— Я не чувствовал особого желания отвечать на эту дерзкую речь. Клянусь небом, она обезоружила меня. Этот парень возвышался передо мной. Я забыл о его черноте из-за достоинства его манер и красноречия его речи. Казалось, будто души обоих великих покойников (чьи имена он носил) вошли в него. Матросам в такелаже он сказал: «Люди! Битва окончена — ваш капитан мертв. Я полностью командую этим судном. Любое сопротивление моей власти будет напрасным. Мои люди завоевали свою свободу, не имея никакого оружия, кроме своих СЛОМАННЫХ ОКОВ. Нас девятнадцать человек. Мы не жаждем вашей крови, мы требуем только нашей законной свободы. Не льстите себя надеждой, что я не знаю карты или компаса. Я знаю и то, и другое. Мы сейчас всего в шестидесяти милях от Нассау. Спускайтесь и выполняйте свой долг. Доставьте нас в Нассау, и ни один волос не упадет с ваших голов».
— Я закричал: «Оставайтесь там, где вы есть, люди!» — когда крепкий черный парень побежал на меня с ломом и размозжил бы мне голову, если бы не вмешательство Мэдисона, который метнулся между мной и ударом. «Я знаю, что вы задумали, — сказал последний мне. — Вы хотите направить этот бриг в рабовладельческий порт, где вы бы нас всех повесили; но вы промахнетесь; прежде чем этот бриг коснется проклятого рабством берега, пока я на борту, я сам поднесу спичку к пороховому погребу и взорву его, и буду взорван вместе с ним на тысячу осколков. Теперь я спас вам жизнь дважды за последние двадцать минут — ибо, когда вы лежали беспомощным на палубе, мои люди собирались убить вас. Я сдерживал их.

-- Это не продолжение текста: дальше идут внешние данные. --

/-- The low sides that conduct from the boundary on: commanded on and not turned off at its instant. -/
def Axis.lowNow (a : Axis) (b : Nat) : BitVec 3 :=
  allPh.foldl (fun m p =>
    let g := lowGate p
    if a.lowCmds.getLsbD p.val && !(a.pt.sched.any (fun e => e.g == g && !e.on && decide (e.t ≤ 32 * b))) then
      m ||| ((1 : BitVec 3) <<< p.val) else m) 0

/-! ### The output mask (R209) -/

/-- The mask index at a boundary: a STEP write advances it, SRC 1 follows the delivered commutation index. -/
def State.maskIndex (s : State) (n : Ax) : State :=
  let a := s.ax n
  let m := a.pt.mctl
  let rev := AX_PTMCTL_REV.get m
  let i := a.get AX_PTMCTL_INDEX
  let i := match AX_PTMCTL_SRC.get m with
    | 1 => if a.pos.commValid then
        (if a.pos.comm.toNat ≥ 6 then 6 else (a.pos.comm.toNat + AX_PTMCTL_MOFS.get m + 3 * rev) % 6) else i
    | 2 => if a.pt.stepReq then (if rev = 1 then (i + 5) % 6 else (i + 1) % 6) else i
    | _ => i
  s.modAx n (fun a => { a.put AX_PTMCTL_INDEX i with pt := { a.pt with stepReq := false } })

/-- The words of R215 whose writes act at the boundary. -/
def State.inForce (s : State) (n : Ax) : State :=
  s.modAx n (fun a => { a with pt := { a.pt with
    ovr := a.reg AX_PTOVR, mtab := a.reg AX_PTMTAB, mctl := a.reg AX_PTMCTL, ptsw := a.reg AX_PTSW
    cmp := Vector.ofFn (fun k : Chan => a.reg (AX_PTCMP k.val)) } })

/-! ### The pulse island's boundary -/

/-- The forced window of R148 in the new tick: some phase was skipped MIRMAX times; never in CATCH (R184). -/
def State.forceWindow (s : State) (n : Ax) : State :=
  let a := s.ax n
  let f := a.st != .catching && allPh.any (fun p => decide (a.get AX_SNSCFG_MIRMAX ≤ a.get (skFld p)))
  let s := s.modAx n (fun a => { a with sense := { a.sense with forced := f } })
  if f then s.count 20 n.val else s

/-- The commands and the edges to come that the front end goes by (R142, R143): those the output mask passes (R208); a
protective output has no edges to come, and nothing of the request path reaches the pins under it (R194). -/
def State.toPins (s : State) (n : Ax) : BitVec 6 × List Edge :=
  let a := s.ax n
  match s.protective n with
  | some g => (g, [])
  | none => (a.pt.cmd &&& a.maskGates, a.pt.sched.filter (fun e => a.maskGates.getLsbD e.g.val))

/-- The apertures of the new interval, on the schedule as it stands (R142, R143). -/
def State.takeApertures (s : State) (n : Ax) : State :=
  let w := s.toPins n
  s.modAx n (fun a =>
    let r := chooseApertures (a.get AX_SNSCFG_MODE == 1) (a.get AX_SNSCFG_TSET) a.pt.start (max 1 (a.get AX_TICK_PERIOD))
      w.1 (w.2.filter (fun e => !e.uns)) a.pt.emitted
    { a with pt := { a.pt with t1 := r.1, apertures := r.2 } })

/-- PTn at a boundary (R42 step 1, R193 to R215). -/
def State.ptBoundary (s : State) (n : Ax) : State :=
  let b := s.clk
  let r := s.loadRequest n
  let s := (r.1.captureTl n).forceWindow n
  let f := s.refreshCounts n
  let s := f.1.modAx n (fun a => { a with pt := { a.pt with
    dt := f.1.deadTime n, emitted := a.pt.emitted.filter (fun e => decide (32 * (b - 1228) ≤ e.t))
    refEnd := Vector.ofFn (fun q : Phase =>
      if f.2.getLsbD q.val then 32 * (b + f.1.deadTime n + a.get AX_PTBST_REFW) else 0) } })
  let s := (s.formPlan n r.2 b).schedule n (32 * b) .boundary
  let s := s.modAx n (fun a => { a with pt := { a.pt with lowSeen := a.lowNow b } })
  (s.takeApertures n).settleAt n (32 * b) false

/-! ### The mailbox swap (R50, R42 steps 2 and 6) -/

/-- The inbound pages swap, ISEQ advances, the new active page is copied into the inactive one, EV_MB is raised. The copy
takes 34 SYS cycles of 200 MHz, during which writes are held (R51). -/
def State.mbSwap (s : State) (n : Ax) : State :=
  let s := s.modAx n (fun a =>
    let a := { a with mb := { a.mb with inPage := !a.mb.inPage, copyUntil := s.clk + 68 } }
    let a := (a.put AX_MBCTL_PEND 0).put AX_MBCTL_ISEQ ((a.get AX_MBCTL_ISEQ + 1) % 2 ^ 16)
    (List.range 16).foldl (fun a i => a.setD (inWord (!a.mb.inPage) i) (a.dword (inWord a.mb.inPage i))) a)
  s.raiseEv n evMb

/-! ### The engine's boundary -/

/-- The checkpoint words of an engine's state (R40, R42 steps 3 and 5). -/
def Axis.checkpoint (a : Axis) (c : Core) : Axis :=
  let a := (List.range 32).foldl (fun a i => a.setD i (c.v.toList.getD i 0)) a
  let k := fun (i : Nat) => c.k.toList.getD i 0
  let a := (List.range 8).foldl (fun a i => a.setD (0x20 + i) (lanes (k (2 * i)) (k (2 * i + 1)))) a
  let a := ((a.setD 0x28 (c.f.setWidth 64)).setD 0x29 (c.pc.setWidth 64)).setD 0x2A (c.lc.setWidth 64)
  let a := a.setD 0x2B (c.lk.setWidth 64)
  [0x2C, 0x2D, 0x2E, 0x2F].foldl (fun a w => a.setD w 0) a

/-- The engine state that the checkpoint words hold. -/
def Axis.restore (a : Axis) : Core :=
  { v := Vector.ofFn (fun i : Fin 32 => a.dword i.val)
    k := Vector.ofFn (fun i : Fin 16 => if i.val % 2 = 0 then laneX (a.dword (0x20 + i.val / 2)) else laneY (a.dword (0x20 + i.val / 2)))
    f := laneX (a.dword 0x28), pc := (a.dword 0x29).setWidth 13, lc := (a.dword 0x2A).setWidth 12,
    lk := (a.dword 0x2B).setWidth 13 }

/-- A tick begins on the engine of axis n: pending events reach F (R77), the state is checkpointed, execution begins at the
entry word with CYC = 2 (R42 steps 3 to 5, R66, R71). -/
def State.startTick (s : State) (n : Ax) : State :=
  match (s.ax n).engine with
  | some e =>
    let a := s.ax n
    let c := (s.eng e).core
    let c := { c with f := fBoundary c.f a.ev }
    let s := s.modAx n (fun a => { a.checkpoint c with
      ev := 0
      run := { TickRun.idle with
        running := true, cyc := 2, seen := a.ev, time := s.time
        snap := { tl := a.reg AX_TL, mirco := a.sense.mirco, set := a.sense.set, win := a.sense.win, mir := a.sense.mir,
                  mlim := a.sense.mlim, kcf := a.sense.kcf } }
      pt := { a.pt with curb := false, drained := false } })
    s.modEng e (fun g => { g with core := { c with pc := 0 } })
  | none => s

/-- A boundary of axis n at the present base tick with the island running (R41 to R44). -/
def State.boundary (s : State) (n : Ax) (adc : Adc) : State :=
  let s := ((s.playUntil n (32 * s.clk)).auxCodes n adc).sampleSet n adc
  let s := ((s.inForce n).maskIndex n).boundaryActs n
  let s := s.ptBoundary n
  let s := if (s.ax n).run.running || s.recovering n then s
    else if s.aget n AX_MBCTL_PEND = 1 then s.mbSwap n else s
  let s := s.encBoundary n
  let s := if s.recovering n then s else s.capture n
  let s := (s.emuBoundary n 0).emuBoundary n 1
  if s.ticks n && !(s.ax n).run.running && !s.recovering n then s.startTick n else s

/-- A boundary that passes while axis n is halted only counts (R56). -/
def State.missed (s : State) (n : Ax) : State := s.modAx n (fun a => { a with missed := min (a.missed + 1) 65535 })

/-! ### Debug resume (R56, R214) -/

/-- The island unfreezes: the MISSED_TICK policy applies from now to the next boundary, with no count (R214). -/
def State.unfreeze (s : State) (n : Ax) : State :=
  let per := max 1 (s.aget n AX_TICK_PERIOD)
  let ph := s.aget n AX_TICK_PHASE % per
  let b := s.clk - (s.clk + per - ph) % per
  let s := s.modAx n (fun a =>
    let d := s.clk - a.pt.frozenAt
    { a with pt := { a.pt with
      policy := true, sched := [], loaded := a.pt.loaded.map (fun r => { r with pred := none })
      carrier := a.pt.carrier + d, refEnd := Vector.replicate 3 0
      hold := a.pt.hold.map (fun h => { h with stop := h.stop + 32 * d }) } })
  let s := s.formPlan n (!(s.ax n).holds (s.aget n AX_PTSTAT_HOLDRUN)) b
  (s.schedule n (32 * s.clk) .thaw).settle n

/-- END (R43, R86); after a debug resume the pulse island unfreezes here (R56). -/
def execEndTick (n : Ax) (_ : Fields) (s : State) : Out :=
  match s.ready n with
  | some e =>
    let was := (s.ax n).resuming
    let s := s.endTick n e
    if was ∧ (s.ax n).halted = false then .next (s.unfreeze n) else .next s
  | none => .next s

/-! ### Events of the pulse island -/

/-- PTMCTL_STEP (R209): at the boundary after its drain a STEP write advances the mask index. -/
def execPtmctlStep (n : Ax) (s : State) : Out :=
  if s.onBoundary n 0 ∧ (s.ax n).pt.stepReq = true ∧ s.aget n AX_PTSTAT_FROZEN = 0 then
    .next (((s.inForce n).maskIndex n).settle n)
  else .next s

И если вы теперь (видя, что я ваш друг, а не враг) будете упорствовать в своем сопротивлении моей власти, я даю вам честное предупреждение: ВЫ УМРЕТЕ».
— Сказав это мне, он бросил взгляд в такелаж, где охваченные ужасом матросы цеплялись, как куча испуганных обезьян, и приказал им спуститься тоном, который не допускал возражений; ибо четверо людей стояли рядом с мушкетами в руках, готовые по команде пристрелить их.
— Я теперь убедился, что о сопротивлении не может быть и речи; что моя лучшая стратегия — направить бриг в Нассау и заручиться помощью американского консула в этом порту. Я был уверен, что власти позволят нам схватить убийц и предать их суду.
— К этому времени ожидаемый шквал обрушился на нас. Ветер выл неистово — океан был белым от пены, которую из-за темноты мы могли видеть только по быстрым вспышкам молний, время от времени прорезавших разгневанное небо. Все было в тревоге и смятении. Жуткие крики доносились от рабынь. Над ревущими волнами катилась череда тяжелых раскатов грома, усиливая ужасный шум. Из-за сильной темноты и внезапного изменения ветра мы оказались в ложбине между волнами. Когда тяжелая волна обрушилась на правый борт, тела капитана и мистера Джеймсона были смыты за борт. Некоторое время у нас были дела поважнее, чем рабская собственность. Более свирепый грозовой шквал никогда не проносился по океану. Наш бриг кренился и скрипел, как будто каждый болт вот-вот вылетит, а каждая нить пакли будет выдавлена из швов. «К помпам! К помпам!» — кричал я, но ни один матрос не хотел разжать руки. К счастью, этот шквал вскоре прошел, иначе мы стали бы кормом для акул.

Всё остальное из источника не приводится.